One of the books read while in the warmth of Jamaica was
“Jesus on the New Universe Story”. For years I have been a devoted reader of
anything relative to the implications of evolution. Surely, religion is no
exception to the realities of evolution.
While few (I realize that there are many who continue to see
creation as depicted in Scriptures) contest the validity of evolution, they are
less informed about impact of evolution on traditional theology.
As the author, Cletus Wessels, I was educated as others in
the last two centuries that creation was an external act of God, albeit later
modified by more liberal interpretations of the seven days, Garden of Eden, and
other sections of the Jewish tradition.
After ordination to the priesthood (1963), I started reading
more and more theology written by European theologians who tended to be far
more advanced in their interpretation of Scriptures. Evolution entered the
framework of understanding Christianity.
The first person influencing me was Pierre Teilhard de
Chardin, a Jesuit priest and paleontologist.

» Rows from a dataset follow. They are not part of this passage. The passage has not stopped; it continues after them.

theorem Laws.TenantInRange.strHoopRelease (h : Nat) (k : Nat) : Laws.TenantInRange.Statement (.strHoopRelease h k) :=
  Laws.tenant_some rfl (fun w => Laws.okHandle_lt (Laws.and_left w))

theorem Laws.TenantInRange.strHoopState (h : Nat) (k : Nat) : Laws.TenantInRange.Statement (.strHoopState h k) :=
  Laws.tenant_some rfl (fun w => Laws.okHandle_lt (Laws.and_left w))

theorem Laws.TenantInRange.strDrawStream (h : Nat) (k : Nat) : Laws.TenantInRange.Statement (.strDrawStream h k) :=
  Laws.tenant_some rfl (fun w => Laws.okHandle_lt (Laws.and_left w))

theorem Laws.TenantInRange.strDrawIndex (h : Nat) (k : Nat) : Laws.TenantInRange.Statement (.strDrawIndex h k) :=
  Laws.tenant_some rfl (fun w => Laws.okHandle_lt (Laws.and_left w))

theorem Laws.TenantInRange.strDraw (h : Nat) (k : Nat) : Laws.TenantInRange.Statement (.strDraw h k) :=
  Laws.tenant_some rfl (fun w => Laws.okHandle_lt (Laws.and_left w))

theorem Laws.TenantInRange.strBeat (h : Nat) (k : Nat) : Laws.TenantInRange.Statement (.strBeat h k) :=
  Laws.tenant_some rfl (fun w => Laws.okHandle_lt (Laws.and_left w))

theorem Laws.TenantInRange.strTaskSeq (h : Nat) (k : Nat) : Laws.TenantInRange.Statement (.strTaskSeq h k) :=
  Laws.tenant_some rfl (fun w => Laws.okHandle_lt (Laws.and_left w))

theorem Laws.TenantInRange.strSampleBase (h : Nat) (k : Nat) : Laws.TenantInRange.Statement (.strSampleBase h k) :=
  Laws.tenant_some rfl (fun w => Laws.okHandle_lt (Laws.and_left w))

theorem Laws.TenantInRange.strAbort (h : Nat) (k : Nat) : Laws.TenantInRange.Statement (.strAbort h k) :=
  Laws.tenant_some rfl (fun w => Laws.okHandle_lt (Laws.and_left w))

theorem Laws.TenantInRange.strandMemoryAccess (h : Nat) (k : Nat) : Laws.TenantInRange.Statement (.strandMemoryAccess h k) :=
  Laws.tenant_some rfl (fun w => Laws.okHandle_lt (Laws.and_left w))

theorem Laws.TenantInRange.strandInstruction (h : Nat) (k : Nat) : Laws.TenantInRange.Statement (.strandInstruction h k) :=
  Laws.tenant_some rfl (fun w => Laws.okHandle_lt (Laws.and_left w))

theorem Laws.TenantInRange.routineEnd (h : Nat) (k : Nat) : Laws.TenantInRange.Statement (.routineEnd h k) :=
  Laws.tenant_some rfl (fun w => Laws.okHandle_lt (Laws.and_left w))

theorem Laws.TenantInRange.strandTrap (h : Nat) (k : Nat) : Laws.TenantInRange.Statement (.strandTrap h k) :=
  Laws.tenant_some rfl (fun w => Laws.okHandle_lt (Laws.and_left w))

theorem Laws.TenantInRange.frameReceive (p : Nat) (frame : Bytes) : Laws.TenantInRange.Statement (.frameReceive p frame) :=
  Laws.tenant_none rfl

theorem Laws.TenantInRange.arpRequest (p : Nat) (mac : Bytes) (ip : Bytes) (target : Bytes) : Laws.TenantInRange.Statement (.arpRequest p mac ip target) :=
  Laws.tenant_none rfl

theorem Laws.TenantInRange.neighbourSolicitation (p : Nat) (mac : Bytes) (ip : Bytes) (target : Bytes) : Laws.TenantInRange.Statement (.neighbourSolicitation p mac ip target) :=
  Laws.tenant_none rfl

theorem Laws.TenantInRange.pfcPauseReceive (p : Nat) (prio : Nat) (quanta : Nat) : Laws.TenantInRange.Statement (.pfcPauseReceive p prio quanta) :=
  Laws.tenant_none rfl

theorem Laws.TenantInRange.rdmaWriteReceive (k : Pkt) (rkey : Nat) (addr : Nat) (data : Bytes) (first : Bool) : Laws.TenantInRange.Statement (.rdmaWriteReceive k rkey addr data first) :=
  Laws.tenant_some rfl (fun w => Laws.pkt_lt (Laws.and_left w))

theorem Laws.TenantInRange.rdmaReadReceive (k : Pkt) (rkey : Nat) (addr : Nat) (len : Nat) : Laws.TenantInRange.Statement (.rdmaReadReceive k rkey addr len) :=
  Laws.tenant_some rfl (fun w => Laws.pkt_lt (Laws.and_left w))

theorem Laws.TenantInRange.sendReceive (k : Pkt) (data : Bytes) : Laws.TenantInRange.Statement (.sendReceive k data) :=
  Laws.tenant_some rfl (fun w => Laws.pkt_lt w)

theorem Laws.TenantInRange.atomicReceive (k : Pkt) : Laws.TenantInRange.Statement (.atomicReceive k) :=
  Laws.tenant_some rfl (fun w => Laws.pkt_lt w)

theorem Laws.TenantInRange.ackReceive (t : Nat) (q : Nat) (psn : Nat) : Laws.TenantInRange.Statement (.ackReceive t q psn) :=
  Laws.tenant_some rfl (fun w => Laws.okTenant_lt (Laws.and_left (Laws.and_left w)))

theorem Laws.TenantInRange.nakReceive (t : Nat) (q : Nat) (psn : Nat) (rnr : Bool) : Laws.TenantInRange.Statement (.nakReceive t q psn rnr) :=
  Laws.tenant_some rfl (fun w => Laws.okTenant_lt (Laws.and_left (Laws.and_left w)))

theorem Laws.TenantInRange.retransmitTimeout (t : Nat) (q : Nat) : Laws.TenantInRange.Statement (.retransmitTimeout t q) :=
  Laws.tenant_some rfl (fun w => Laws.okTenant_lt (Laws.and_left w))

theorem Laws.TenantInRange.cnpReceive (t : Nat) (q : Nat) : Laws.TenantInRange.Statement (.cnpReceive t q) :=
  Laws.tenant_some rfl (fun w => Laws.okTenant_lt (Laws.and_left w))

theorem Laws.TenantInRange.alphaTimer (t : Nat) (q : Nat) : Laws.TenantInRange.Statement (.alphaTimer t q) :=
  Laws.tenant_some rfl (fun w => Laws.okTenant_lt (Laws.and_left w))

theorem Laws.TenantInRange.rateTimer (t : Nat) (q : Nat) (byBytes : Bool) : Laws.TenantInRange.Statement (.rateTimer t q byBytes) :=
  Laws.tenant_some rfl (fun w => Laws.okTenant_lt (Laws.and_left w))

theorem Laws.TenantInRange.netLinkDown (p : Nat) : Laws.TenantInRange.Statement (.netLinkDown p) :=
  Laws.tenant_none rfl

theorem Laws.TenantInRange.netLinkUp (p : Nat) : Laws.TenantInRange.Statement (.netLinkUp p) :=
  Laws.tenant_none rfl

theorem Laws.TenantInRange.sensorDatagram (p : Nat) (udp : Nat) (d : Bytes) (ptp : Nat) : Laws.TenantInRange.Statement (.sensorDatagram p udp d ptp) :=
  Laws.tenant_none rfl

theorem Laws.TenantInRange.sensorFrameStale (h : Nat) (i : Nat) (ptp : Nat) : Laws.TenantInRange.Statement (.sensorFrameStale h i ptp) :=
  Laws.tenant_some rfl (fun w => Laws.okHandle_lt (Laws.and_left w))

theorem Laws.TenantInRange.jtagBypass : Laws.TenantInRange.Statement (.jtagBypass) :=
  Laws.tenant_none rfl

theorem Laws.TenantInRange.jtagIdcode : Laws.TenantInRange.Statement (.jtagIdcode) :=
  Laws.tenant_none rfl

theorem Laws.TenantInRange.jtagSamplePreload : Laws.TenantInRange.Statement (.jtagSamplePreload) :=
  Laws.tenant_none rfl

theorem Laws.TenantInRange.jtagExtest : Laws.TenantInRange.Statement (.jtagExtest) :=
  Laws.tenant_none rfl

theorem Laws.TenantInRange.jtagClamp : Laws.TenantInRange.Statement (.jtagClamp) :=
  Laws.tenant_none rfl

theorem Laws.TenantInRange.longCommandComplete (back : Option Bytes) : Laws.TenantInRange.Statement (.longCommandComplete back) :=
  Laws.tenant_none rfl

theorem Laws.TenantInRange.pldmType0Message (chan : Channel) (inst : Nat) (cmd : Nat) (arg : Nat) : Laws.TenantInRange.Statement (.pldmType0Message chan inst cmd arg) :=
  Laws.tenant_none rfl

theorem Laws.TenantInRange.osfpModulePresence (p : Nat) (media : Nat) : Laws.TenantInRange.Statement (.osfpModulePresence p media) :=
  Laws.tenant_none rfl

end Sys2Proof
end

His work ultimately led to his
being chastised by the Vatican, symbolized by his simple burial in the back
left side of a Jesuit cemetery in Poughkeepsie, NY, as though he was insignificant.
In time, he was recognized for his fantastic intellect and insight to the
theological implications of evolution.
With this background, I was then involved with all sorts of
writers (Diarmuid Murcho, Roger Haight, Karl Rahner) who advanced more credible
interpretations of God within the context of evolution.
Cletus Wessel is not an original thinker but he succeeds in
articulating a more complex and nuanced understanding of God in the context of
evolution.
Without attempting to do justice to his insights, I advance
a few of his basic concepts.
Rather than conceptualizing God as external to the universe, God is now viewed as internal to creation. God is manifested in and through the Big Bang
and its ongoing splendor in its expansion and development.
While humans are viewed as the rising of consciousness, they
are sited within the context of an incredibly beautiful universe.
God, now no longer an external agent, but an inherent force
within the universe brings together humans with the rest of creation. While the
gift of consciousness is no small aspect of the universe, consciousness of
humans is bonded with the rest of creation.
Such an interpretation counters the view that man is the
master of the universe. We are clearly part of a larger reality of God’s
emergence.
While it may seem that this thinking would be simply
relegated to many views of pantheism, Wessel and others zone in on the complex
distinction that God is more “other than, and infinitely more than,” the
universe. God is more than but “intimately involved” with the universe.
Given the billions of years of the universe and the
relatively late appearance of consciousness, I remain in awe that I (and we)
exist! What an unbelievable trajectory within time of a universe becoming
conscious through humans!
Within this framework, the notions of heaven and hell become
discarded while trying to understand the implications of an inherently
all-benign source of the universe. Even if we can anticipate no heaven or hell,
we will remain part of the universe. Wessel views death, “the human person and
human consciousness return to the earth and are folded into the implicate
order.” Needless to say, I can glimpse at the validity of the notion within
claiming to understand its meaning that is somewhat based on quantum physics.
If all creation can be both “particle and wave” at the same time, per quantum
physics, who am I to think that I cannot remain in some form in the universe
that has manifested the power and love of an inherent Force, referenced as God.